Our group utilizes a variety of electrochemical and photochemical experimental techniques in our general efforts aimed at delineating the factors that control the mechanisms and dynamics of organic reactions occurring in homogeneous solution and in heterogeneous, ordered environments.

Our main research interest is directed towards incorporating solution phase photochemical, electrochemical and thermal reaction  systems into the structure of self-assembled monolayers on electrode, nanoparticle and other metallic surfaces. The impetus lies in the fact that organic modified nanoparticles and electrodes have important technological implications because of their enormous potential in a variety of material and device applications. Our objectives are i) to develop strategies to exploit the photo-, electro- and thermal chemical reactions of these systems to serve as probes to aid in our basic understanding of the mechanistic factors that control molecular interactions and organic reactions at organized monolayer interfaces, and ii) to develop new and selective ways of adding (or removing) functionality to these monolayers.

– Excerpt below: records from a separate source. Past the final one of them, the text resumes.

theorem launchFirstHalf (slot : Nat) (words : List DWord) : Statement (.launchFirstHalf slot words) := fun _ _ h => nomatch h
theorem launchSecondHalf (slot : Nat) (words : List DWord) : Statement (.launchSecondHalf slot words) := fun _ _ h => nomatch h
theorem launchSlotStatusWrite (slot : Nat) (value : DWord) : Statement (.launchSlotStatusWrite slot value) := fun _ _ h => nomatch h
theorem mailboxStatusWrite (value : DWord) : Statement (.mailboxStatusWrite value) := fun _ _ h => nomatch h
theorem registerWriteIgnored (offset : Nat) (bytes : List Byte) : Statement (.registerWriteIgnored offset bytes) := fun _ _ h => nomatch h
theorem ctxcreate  : Statement (.ctxcreate ) := fun _ _ h => nomatch h
theorem ctxdestroy  : Statement (.ctxdestroy ) := fun _ _ h => nomatch h
theorem recipeset  : Statement (.recipeset ) := fun _ _ h => nomatch h
theorem recipeImageWrite (ctx : Nat) : Statement (.recipeImageWrite ctx) := fun _ _ h => nomatch h
theorem capmint  : Statement (.capmint ) := fun _ _ h => nomatch h
theorem otinv  : Statement (.otinv ) := fun _ _ h => nomatch h
theorem otinvComplete  : Statement (.otinvComplete ) := fun _ _ h => nomatch h
theorem wdtset  : Statement (.wdtset ) := fun _ _ h => nomatch h
theorem codeload  : Statement (.codeload ) := fun _ _ h => nomatch h
theorem codeunload  : Statement (.codeunload ) := fun _ _ h => nomatch h
theorem codeUnmap (ctx : Nat) (codeid : Nat) : Statement (.codeUnmap ctx codeid) := fun _ _ h => nomatch h
theorem codekey  : Statement (.codekey ) := fun _ _ h => nomatch h
theorem preempt  : Statement (.preempt ) := fun _ _ h => nomatch h
theorem preemptGated (order : Nat) : Statement (.preemptGated order) := fun _ _ h => nomatch h
theorem rptake  : Statement (.rptake ) := fun _ _ h => nomatch h
theorem rpintset  : Statement (.rpintset ) := fun _ _ h => nomatch h
theorem recoveryPointTimer  : Statement (.recoveryPointTimer ) := fun _ _ h => nomatch h
theorem wornthr  : Statement (.wornthr ) := fun _ _ h => nomatch h
theorem framepool  : Statement (.framepool ) := fun _ _ h => nomatch h
theorem evring  : Statement (.evring ) := fun _ _ h => nomatch h
theorem island  : Statement (.island ) := fun _ _ h => nomatch h
theorem railmap  : Statement (.railmap ) := fun _ _ h => nomatch h
theorem ident  : Statement (.ident ) := fun _ _ h => nomatch h
theorem attest  : Statement (.attest ) := fun _ _ h => nomatch h
theorem dbggrant  : Statement (.dbggrant ) := fun _ _ h => nomatch h
theorem dbgrevoke  : Statement (.dbgrevoke ) := fun _ _ h => nomatch h
theorem dbghalt  : Statement (.dbghalt ) := fun _ _ h => nomatch h
theorem dbgread  : Statement (.dbgread ) := fun _ _ h => nomatch h
theorem dbgwrite  : Statement (.dbgwrite ) := fun _ _ h => nomatch h
theorem dbgresume  : Statement (.dbgresume ) := fun _ _ h => nomatch h
theorem dbgstop  : Statement (.dbgstop ) := fun _ _ h => nomatch h
theorem preciseStop (group : Nat) : Statement (.preciseStop group) := fun _ _ h => nomatch h
theorem dbgwatch  : Statement (.dbgwatch ) := fun _ _ h => nomatch h
theorem tracebuf  : Statement (.tracebuf ) := fun _ _ h => nomatch h
theorem profcfg  : Statement (.profcfg ) := fun _ _ h => nomatch h
theorem launchValidate (port : Bool) (source : Nat) : Statement (.launchValidate port source) := fun _ _ h => nomatch h
theorem crewAdmit (launch : Nat) : Statement (.crewAdmit launch) := fun _ _ h => nomatch h
theorem launchClassRise (launch : Nat) : Statement (.launchClassRise launch) := fun _ _ h => nomatch h
theorem launchComplete (launch : Nat) : Statement (.launchComplete launch) := fun _ _ h => nomatch h
theorem crewCommit (launch : Nat) : Statement (.crewCommit launch) := fun _ _ h => nomatch h
theorem generalAgeSelect (group : Nat) : Statement (.generalAgeSelect group) := fun _ _ h => nomatch h
theorem groupWake (group : Nat) : Statement (.groupWake group) := fun _ _ h => nomatch h
theorem urgencyBit (access : Nat) : Statement (.urgencyBit access) := fun _ _ h => nomatch h
theorem portAccess (access : Nat) : Statement (.portAccess access) := fun _ _ h => nomatch h
theorem claimCheck (access : Nat) : Statement (.claimCheck access) := fun _ _ h => nomatch h
theorem answerReturn (access : Nat) : Statement (.answerReturn access) := fun _ _ h => nomatch h
theorem siblingStop (group : Nat) : Statement (.siblingStop group) := fun _ _ h => nomatch h
theorem crewHaltEvent (crew : Nat) : Statement (.crewHaltEvent crew) := fun _ _ h => nomatch h
theorem trapRecordWrite (group : Nat) : Statement (.trapRecordWrite group) := fun _ _ h => nomatch h
theorem matrixEnginePerform (core : Nat) : Statement (.matrixEnginePerform core) := fun _ _ h => nomatch h
theorem copyChunk (command : Nat) : Statement (.copyChunk command) := fun _ _ h => nomatch h
theorem copyCompletion (command : Nat) : Statement (.copyCompletion command) := fun _ _ h => nomatch h
theorem qfencePerform (command : Nat) : Statement (.qfencePerform command) := fun _ _ h => nomatch h
theorem fenceComplete (group : Nat) : Statement (.fenceComplete group) := fun _ _ h => nomatch h
theorem barrierArrival (access : Nat) : Statement (.barrierArrival access) := fun _ _ h => nomatch h
theorem sinvComplete (group : Nat) : Statement (.sinvComplete group) := fun _ _ h => nomatch h
theorem fuseResolve (crew : Nat) (site : Nat) : Statement (.fuseResolve crew site) := fun _ _ h => nomatch h
theorem groupRetire (group : Nat) : Statement (.groupRetire group) := fun _ _ h => nomatch h
theorem pageMigration (entry : Nat) : Statement (.pageMigration entry) := fun _ _ h => nomatch h
theorem targetedReplay (entry : Nat) : Statement (.targetedReplay entry) := fun _ _ h => nomatch h
theorem claimScrub (line : Nat) : Statement (.claimScrub line) := fun _ _ h => nomatch h
theorem eventQueuePlaceFree (thread : Nat) : Statement (.eventQueuePlaceFree thread) := fun _ _ h => nomatch h
theorem gwaitWake (thread : Nat) : Statement (.gwaitWake thread) := fun _ _ h => nomatch h
theorem gwaitTimeout (thread : Nat) : Statement (.gwaitTimeout thread) := fun _ _ h => nomatch h
theorem emitUnblock (thread : Nat) : Statement (.emitUnblock thread) := fun _ _ h => nomatch h
theorem watchdogExpire (thread : Nat) : Statement (.watchdogExpire thread) := fun _ _ h => nomatch h
theorem eventRingWrite  : Statement (.eventRingWrite ) := fun _ _ h => nomatch h
theorem eventRingPoll  : Statement (.eventRingPoll ) := fun _ _ h => nomatch h
theorem hostMemWrite (address : Nat) (bytes : List Byte) : Statement (.hostMemWrite address bytes) := fun _ _ h => nomatch h
theorem peerAccess (device : Nat) (handle : Nat) (offset : Nat) (write : Bool) (bytes : List Byte) : Statement (.peerAccess device handle offset write bytes) := fun _ _ h => nomatch h
theorem railPortDown (port : Nat) : Statement (.railPortDown port) := fun _ _ h => nomatch h
theorem activationBackoff (controller : Nat) (bank : Nat) : Statement (.activationBackoff controller bank) := fun _ _ h => nomatch h
theorem uncorrectableError (unit : Nat) : Statement (.uncorrectableError unit) := fun _ _ h => nomatch h
theorem correctedError (unit : Nat) : Statement (.correctedError unit) := fun _ _ h => nomatch h
theorem thermalStep (die : Nat) (temperature : Nat) : Statement (.thermalStep die temperature) := fun _ _ h => nomatch h
theorem thermalCritical (die : Nat) (temperature : Nat) : Statement (.thermalCritical die temperature) := fun _ _ h => nomatch h
theorem thermalRecover (die : Nat) (temperature : Nat) : Statement (.thermalRecover die temperature) := fun _ _ h => nomatch h
theorem powerGood  : Statement (.powerGood ) := fun _ _ h => nomatch h
theorem mailboxCommandWrite (offset : Nat) (bytes : List Byte) : Statement (.mailboxCommandWrite offset bytes) := fun _ _ h => nomatch h
theorem recoveryPointCommit  : Statement (.recoveryPointCommit ) := fun _ _ h => nomatch h
theorem refreshHoldEnd (controller : Nat) (bank : Nat) : Statement (.refreshHoldEnd controller bank) := fun _ _ h => nomatch h
theorem railPortUp (port : Nat) : Statement (.railPortUp port) := fun _ _ h => nomatch h

end Sys2Proof.Laws.Encodes
end

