-- ==== Sys2Proof/Tests/Slice0.lean ====
section
/-! SUPPORT. The model's own tests: words of every format written out bit by bit from the encodings of chapter 11, the checks of
well-formedness, one step each for worked examples of the manual, and for every statement states and operands that meet its
hypotheses. -/
namespace Sys2Proof.Tests
open Sys2Proof.Machine Sys2Proof.Claims

/-! ### Words: S, the major, then the fields of the format (R238 to R259) -/

/-- Format SR: sd, sa, sb, fn. -/
theorem test_decode_sr :
    decode 0b0_000001_00011_00100_00101_0000000000 = .ok (.add false 3 4 5) := by decide

/-- Format LR: ld, la, lb, op, kc. -/
theorem test_decode_lr :
    decode 0b0_000111_01001_01010_01011_00000_0000_0 = .ok (.emit false 9 10 11) ∧
    decode 0b0_000111_01101_00000_01100_00010_0000_0 = .ok (.emits false 13 12) ∧
    decode 0b0_000111_01001_01010_00000_00100_0000_0 = .ok (.stins false 9 10) ∧
    decode 0b0_000111_00001_00000_00000_00110_0000_0 = .ok (.gwait false 1 0) ∧
    decode 0b0_000111_00101_00110_00111_01000_0000_0 = .ok (.gread false 5 6 7) ∧
    decode 0b0_000111_00010_00011_00000_01100_0100_0 = .ok (.launch false 2 3 4) := by decide

/-- Format SI: sd, sa, fn, imm12. -/
theorem test_decode_si :
    decode 0b0_000010_00101_00000_000_111111110000 = .ok (.addi false 5 0 0xFF0) := by decide

/-- Format SU: sd, imm20. -/
theorem test_decode_su :
    decode 0b0_000011_00110_00000000000000010011 = .ok (.luh false 6 0x13) := by decide

/-- Format SM: sd, k, sa, ty, imm8. -/
theorem test_decode_sm :
    decode 0b0_000100_00111_0010_00011_011_00001000 = .ok (.ldsB64 false 7 2 3 8) := by decide

/-- Format SB: sa, sb, cond, off12. -/
theorem test_decode_sb :
    decode 0b0_000101_00011_00100_000_000000001000 = .ok (.beq false 3 4 8) := by decide

/-- Format SJ: sd, off20. -/
theorem test_decode_sj :
    decode 0b0_000110_00001_11111111111111111100 = .ok (.jal false 1 0xFFFFC) := by decide

/-- Format VR: vd, va, vb, fn. -/
theorem test_decode_vr :
    decode 0b0_010001_0000100_0000101_0000110_0000 = .ok (.addsS false 4 5 6) ∧
    decode 0b0_010011_0000001_0000010_0000011_1001 = .ok (.fminF32 false 1 2 3) ∧
    decode 0b0_010011_0000001_0000010_0000011_1100 = .ok (.fmaxF32 false 1 2 3) ∧
    decode 0b0_010100_0000111_0001000_0001001_0000 = .ok (.ffmaF32 false 7 8 9) ∧
    decode 0b0_010101_0000011_0000100_0000000_0010 = .ok (.fsqrt false 3 4 .f32) ∧
    decode 0b0_011001_0000101_0000010_0000000_0101 = .ok (.ballot false 5 2) ∧
    decode 0b0_011001_0000110_0000010_0000000_0110 = .ok (.vrank false 6 2) ∧
    decode 0b0_011001_0000111_0001000_0000010_1010 = .ok (.redadd false 7 8 .s32) ∧
    decode 0b0_010000_0000001_0000010_0000011_0000 = .ok (.addV false 1 2 3) := by decide

/-- Format VI: vd, va, fn, imm8. -/
theorem test_decode_vi :
    decode 0b0_010010_0000010_0000011_100_00000100 = .ok (.shliV false 2 3 4) := by decide

/-- Format VT: vd, va, x, fn. -/
theorem test_decode_vt :
    decode 0b0_010110_0000010_0000011_00101000_000 = .ok (.cvt false 2 3 .s32 .f32) ∧
    decode 0b0_010110_0000101_0000110_01001000_001 = .ok (.cvtmfE false 5 6 9) ∧
    decode 0b0_010110_0000001_0000010_00000110_011 = .ok (.pk2 false 1 2 3 .h2) ∧
    decode 0b0_010110_0000100_0000101_00000010_100 = .ok (.upk false 4 5 true .h2) := by decide

/-- Format VC: pd, cond, va, vb, ty. -/
theorem test_decode_vc :
    decode 0b0_010111_010_0010_0000011_0000100_0010 = .ok (.cmp false 2 .lt 3 4 .s32) := by decide

/-- Format VS: vd, va, vb, p, inv. -/
theorem test_decode_vs :
    decode 0b0_011000_0000001_0000010_0000011_100_0 = .ok (.sel false 1 2 3 4 false) ∧
    decode 0b0_011000_0011000_0100000_0110000_000_0 = .ok (.plog false 1 8 2 3) := by decide

/-- Format VX: vd, x, fn. -/
theorem test_decode_vx :
    decode 0b0_011010_0000011_11111111111011_0010 = .ok (.movi false 3 0x3FFB) ∧
    decode 0b0_011010_0000100_00001010000110_0011 = .ok (.rdlane false 4 5 6) := by decide

/-- Format VM: vd, k, va, ty, imm4. -/
theorem test_decode_vm :
    decode 0b0_100000_0000100_0001_0001000_101_0010 = .ok (.ld false 4 1 8 .b64 2) ∧
    decode 0b0_100001_0000001_0001_0001000_100_0000 = .ok (.st false 1 1 8 .b32 0) := by decide

/-- Format VA: vd, k, va, X and op, scope. -/
theorem test_decode_va :
    decode 0b0_100010_0000100_0001_0001000_0_000_100 = .ok (.atom false 4 1 8 .add .device) ∧
    decode 0b1_100011_0001000_0010_0000011_1_111_101 = .ok (.atomx64 true 8 2 3 .cas .system) := by decide

/-- Format SN: fn, then by fn (R254). -/
theorem test_decode_sn :
    decode 0b0_100100_000_001010_000001_100_0000000 = .ok (.fence false 10 1 .device) ∧
    decode 0b0_100100_000_000010_000001_100_0000000 = .ok (.fence false 2 1 .device) ∧
    decode 0b0_100100_001_0010_00101_01001_000_00000 = .ok (.barinit false 2 5 9) ∧
    decode 0b0_100100_010_0010_00101_000_00100_00001 = .ok (.barr false 2 5 .device 1) ∧
    decode 0b0_100100_011_0010_00101_00110_100_00000 = .ok (.barw false 2 5 6 .device) ∧
    decode 0b0_100100_101_0001_00111_01000_00000000 = .ok (.waitw false 1 7 8) := by decide

/-- Format KP: fn, d, k, sa, sb, x. -/
theorem test_decode_kp :
    decode 0b0_100101_001_00010_0001_00100_00101_000 = .ok (.kwin false 2 1 4 5) ∧
    decode 0b0_100101_010_00011_0010_00110_00000_000 = .ok (.krights false 3 2 6) := by decide

/-- Format MC: fn, x, sa. -/
theorem test_decode_mc :
    decode 0b0_101000_00_0010_01010_00000000000000 = .ok (.tcfg false 2 10) ∧
    decode 0b0_101000_01_0001_00000_00000000000000 = .ok (.acfg false 1 0) := by decide

/-- Format MT: fn, t, k, sa, sb, part. -/
theorem test_decode_mt :
    decode 0b0_101001_0_0010_0011_01100_01101_10_0000 = .ok (.tld false 2 3 12 13 .both) ∧
    decode 0b0_101001_1_0010_0011_01100_01101_00_0000 = .ok (.tst false 2 3 12 13 .data) := by decide

/-- Format MM: fn, ad, ta, tb, sh. -/
theorem test_decode_mm :
    decode 0b0_101010_0_001_0010_0011_01_00000000000 = .ok (.mma false 1 2 3 .chunk) := by decide

/-- Format MA: fn, ad, v, col, cv. -/
theorem test_decode_ma :
    decode 0b0_101011_00_001_0000000_000000_00_00000 = .ok (.azero false 1) ∧
    decode 0b1_101011_01_001_0010100_000000_00_00000 = .ok (.ard true 1 20 0) := by decide

/-- Format CP: fn, then by fn (R257). -/
theorem test_decode_cp :
    decode 0b0_110000_000_10000_00000000000000000 = .ok (.cpyLin false 16) ∧
    decode 0b0_110000_100_10100_00000100000000000 = .ok (.cpyRed false 20 .addF32) ∧
    decode 0b0_110000_101_001_00000001_00000000000 = .ok (.qfence false 1 1) ∧
    decode 0b0_110000_001_10000_01000000000000000 = .ok (.cpyTen false 16 .transpose) ∧
    decode 0b0_110000_001_10000_11000000000000000 = .error 3 := by decide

Another key area of interest is the study of the reactions of radical ions (charged species formed when a neutral organic molecule gains or loses a single electron). The reactivity of these radical anion and radical cation intermediates is relevant in all areas of chemistry and biochemistry. We are one of only a few groups in Canada who use organic electrochemistry for studies of reaction mechanisms. Our capability to combine both the electrochemical and photochemical methods facilitates the generation and study of the kinetics and thermodynamics of the reactions of radical ions that are important in biological and material applications.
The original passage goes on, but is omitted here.